ASSIGNED TASK: Using the records below, filter out every line that lacks "unfold" and copy the rest.

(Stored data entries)
-- ==== Sys2Proof/Laws/Bells.lean ====
section
/-!
SUPPORT. What the operations of Machine/Bells.lean may touch.
-/

namespace Sys2Proof.Machine

theorem State.showBell_touches (s : State) (i : Nat) :
    Touches (Touch.regs) s (State.showBell s i) := by
  unfold State.showBell
  repeat'
    first
      | with_reducible exact Touches.refl _ _
      | decide
      | split
      | with_reducible apply Touches.after (State.syncBellRegs_touches ..)

theorem State.holdReason_touches (s : State) (i : Nat) (reason : Nat) :
    Touches (Touch.regs) s (State.holdReason s i reason) := by
  unfold State.holdReason
  repeat'
    first
      | with_reducible exact Touches.refl _ _
      | decide
      | split
      | with_reducible apply Touches.after (State.setF_touches ..)

theorem State.abandonAll_touches (s : State) (i : Nat) (cs : List Nat) :
    Touches (Touch.regs ||| Touch.cores ||| Touch.gws) s (State.abandonAll s i cs) := by
  unfold State.abandonAll
  repeat'
    first
      | with_reducible exact Touches.refl _ _
      | decide
      | with_reducible apply Touches.after (State.syncSeq_touches ..)
      | with_reducible apply Touches.after (State.abandonCore_touches ..)
      | with_reducible refine Touches.foldl ?_ fun _ _ => ?_

theorem State.clearTokens_touches (s : State) (i : Nat) :
    Touches (Touch.regs ||| Touch.cores) s (State.clearTokens s i) := by
  unfold State.clearTokens
  repeat'
    first
      | with_reducible exact Touches.refl _ _
      | with_reducible assumption
      | decide
      | (extract_lets +onlyGivenNames nx; with_reducible refine Touches.cut (t := nx) ?_ ?_; subst nx; rotate_left; revert nx; intro _ _; rotate_right)
      | (extract_lets +onlyGivenNames nx; subst nx)
      | split
      | with_reducible apply Touches.after (State.clearRegs_touches ..)
      | with_reducible apply Touches.after (State.setCore_touches ..)
      | with_reducible refine Touches.foldl ?_ fun _ _ => ?_

theorem State.switchTo_touches (s : State) (i : Nat) (bell : Nat) :
    Touches (Touch.mem ||| Touch.cores ||| Touch.bells) s (State.switchTo s i bell) := by
  unfold State.switchTo
  repeat'
    first
      | with_reducible exact Touches.refl _ _
      | with_reducible assumption
      | decide
      | (extract_lets +onlyGivenNames nx; with_reducible refine Touches.cut (t := nx) ?_ ?_; subst nx; rotate_left; revert nx; intro _ _; rotate_right)
      | (extract_lets +onlyGivenNames nx; subst nx)
      | split
      | with_reducible apply Touches.after (State.setCore_touches ..)
      | with_reducible apply Touches.after (State.setBell_touches ..)
      | with_reducible apply Touches.after (State.clearStores_touches ..)
      | with_reducible refine Touches.foldl ?_ fun _ _ => ?_

theorem State.liveUpdate_touches (s : State) (i : Nat) :
    Touches (Touch.regs) s (State.liveUpdate s i) := by
  unfold State.liveUpdate
  repeat'
    first
      | with_reducible exact Touches.refl _ _
      | decide
      | split
      | with_reducible apply Touches.after (State.setLive_touches ..)
      | with_reducible refine Touches.foldl ?_ fun _ _ => ?_

theorem State.endTurn_touches (s : State) (i : Nat) :
    Touches (Touch.regs ||| Touch.bells) s (State.endTurn s i) := by
  unfold State.endTurn
  repeat'
    first
      | with_reducible exact Touches.refl _ _
      | with_reducible assumption
      | decide
      | (extract_lets +onlyGivenNames nx; with_reducible refine Touches.cut (t := nx) ?_ ?_; subst nx; rotate_left; revert nx; intro _ _; rotate_right)
      | (extract_lets +onlyGivenNames nx; subst nx)
      | split
      | with_reducible apply Touches.after (State.setBell_touches ..)
      | with_reducible apply Touches.after (State.setF_touches ..)

theorem State.restoreTo_touches (s : State) (i : Nat) (bell : Nat) :
    Touches (Touch.regs ||| Touch.bells) s (State.restoreTo s i bell) := by
  unfold State.restoreTo
  repeat'
    first
      | with_reducible exact Touches.refl _ _
      | with_reducible assumption
      | decide
      | (extract_lets +onlyGivenNames nx; with_reducible refine Touches.cut (t := nx) ?_ ?_; subst nx; rotate_left; revert nx; intro _ _; rotate_right)
      | (extract_lets +onlyGivenNames nx; subst nx)
      | split
      | with_reducible apply Touches.after (State.setBell_touches ..)
      | with_reducible apply Touches.after (State.setF_touches ..)
      | with_reducible refine Touches.foldl ?_ fun _ _ => ?_

theorem State.startCores_touches (s : State) (i : Nat) (n : Nat) (miss : Bool) :
    Touches (Touch.regs ||| Touch.cores) s (State.startCores s i n miss) := by
  unfold State.startCores
  repeat'
    first
      | with_reducible exact Touches.refl _ _
      | with_reducible assumption
      | decide
      | (extract_lets +onlyGivenNames nx; with_reducible refine Touches.cut (t := nx) ?_ ?_; subst nx; rotate_left; revert nx; intro _ _; rotate_right)
      | (extract_lets +onlyGivenNames nx; subst nx)
      | split
      | with_reducible apply Touches.after (State.setCore_touches ..)
      | with_reducible apply Touches.after (State.setF_touches ..)
      | with_reducible apply Touches.after (State.syncSeq_touches ..)
      | with_reducible apply Touches.after (State.slotWait_touches ..)
      | with_reducible refine Touches.foldl ?_ fun _ _ => ?_
      | with_reducible apply Touches.after (State.putSlack_touches ..)

theorem State.calBoundary_touches (s : State) (i : Nat) (bell : Nat) (hold : Bool) : Touches
    (Touch.out ||| Touch.regs ||| Touch.mem ||| Touch.wear ||| Touch.log ||| Touch.logBase |||
    Touch.cores ||| Touch.bells ||| Touch.node ||| Touch.tithes ||| Touch.gws ||| Touch.cfg |||
    Touch.tracePos ||| Touch.stackMem ||| Touch.bridgeMem ||| Touch.invPend ||| Touch.nextId |||
    Touch.jobs ||| Touch.xfers ||| Touch.runs ||| Touch.seqs ||| Touch.rings ||| Touch.brackets |||
    Touch.links ||| Touch.egress ||| Touch.sas ||| Touch.led ||| Touch.retireQ ||| Touch.calLast |||
    Touch.sensOut ||| Touch.mapLag ||| Touch.reports ||| Touch.markers ||| Touch.heldOut |||
    Touch.hostLines ||| Touch.hostResv) s (State.calBoundary s i
    bell hold):= by
  unfold State.calBoundary
  repeat'
    first
      | with_reducible exact Touches.refl _ _
      | with_reducible assumption
      | decide
      | (extract_lets +onlyGivenNames nx; with_reducible refine Touches.cut (t := nx) ?_ ?_; subst nx; rotate_left; revert nx; intro _ _; rotate_right)
      | split
      | with_reducible apply Touches.after (State.sensorBoundary_touches ..)
      | with_reducible apply Touches.after (State.bracketBoundary_touches ..)
      | with_reducible refine Touches.foldl ?_ fun _ _ => ?_

theorem State.openBell_touches (s : State) (i : Nat) (n : Nat) (t0 : Nat) (again : Bool) (miss :
    Bool) : Touches (Touch.out ||| Touch.regs ||| Touch.mem ||| Touch.wear ||| Touch.log |||
    Touch.logBase ||| Touch.cores ||| Touch.bells ||| Touch.node ||| Touch.tithes ||| Touch.gws |||
    Touch.regions ||| Touch.tracePos ||| Touch.stackMem ||| Touch.bridgeMem ||| Touch.invPend |||
    Touch.nextId ||| Touch.jobs ||| Touch.xfers ||| Touch.runs ||| Touch.seqs ||| Touch.rings |||
    Touch.egress ||| Touch.sas ||| Touch.led ||| Touch.retireQ ||| Touch.mapLag ||| Touch.reports
    ||| Touch.heldOut ||| Touch.hostLines ||| Touch.hostResv) s (State.openBell s i n t0
      again miss) := by
  unfold State.openBell
  repeat'
    first
      | with_reducible exact Touches.refl _ _
      | with_reducible assumption
      | decide
      | (extract_lets +onlyGivenNames x; with_reducible refine Touches.cut (t := x) ?_ ?_; subst x; rotate_left; clear_value x; revert x; intro _ _; rotate_right)
      | (extract_lets +onlyGivenNames x; clear_value x; revert x; intro _)
      | split
      | with_reducible apply Touches.after (State.pumpSite_touches ..)
      | with_reducible apply Touches.after (State.regionsBegin_touches ..)
      | with_reducible apply Touches.after (State.setBell_touches ..)
      | with_reducible apply Touches.after (State.setGw_touches ..)
      | with_reducible apply Touches.after (State.startCores_touches ..)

EXERCISE ANSWER:
  unfold State.showBell
  unfold State.holdReason
  unfold State.abandonAll
  unfold State.clearTokens
  unfold State.switchTo
  unfold State.liveUpdate
  unfold State.endTurn
  unfold State.restoreTo
  unfold State.startCores
  unfold State.calBoundary
  unfold State.openBell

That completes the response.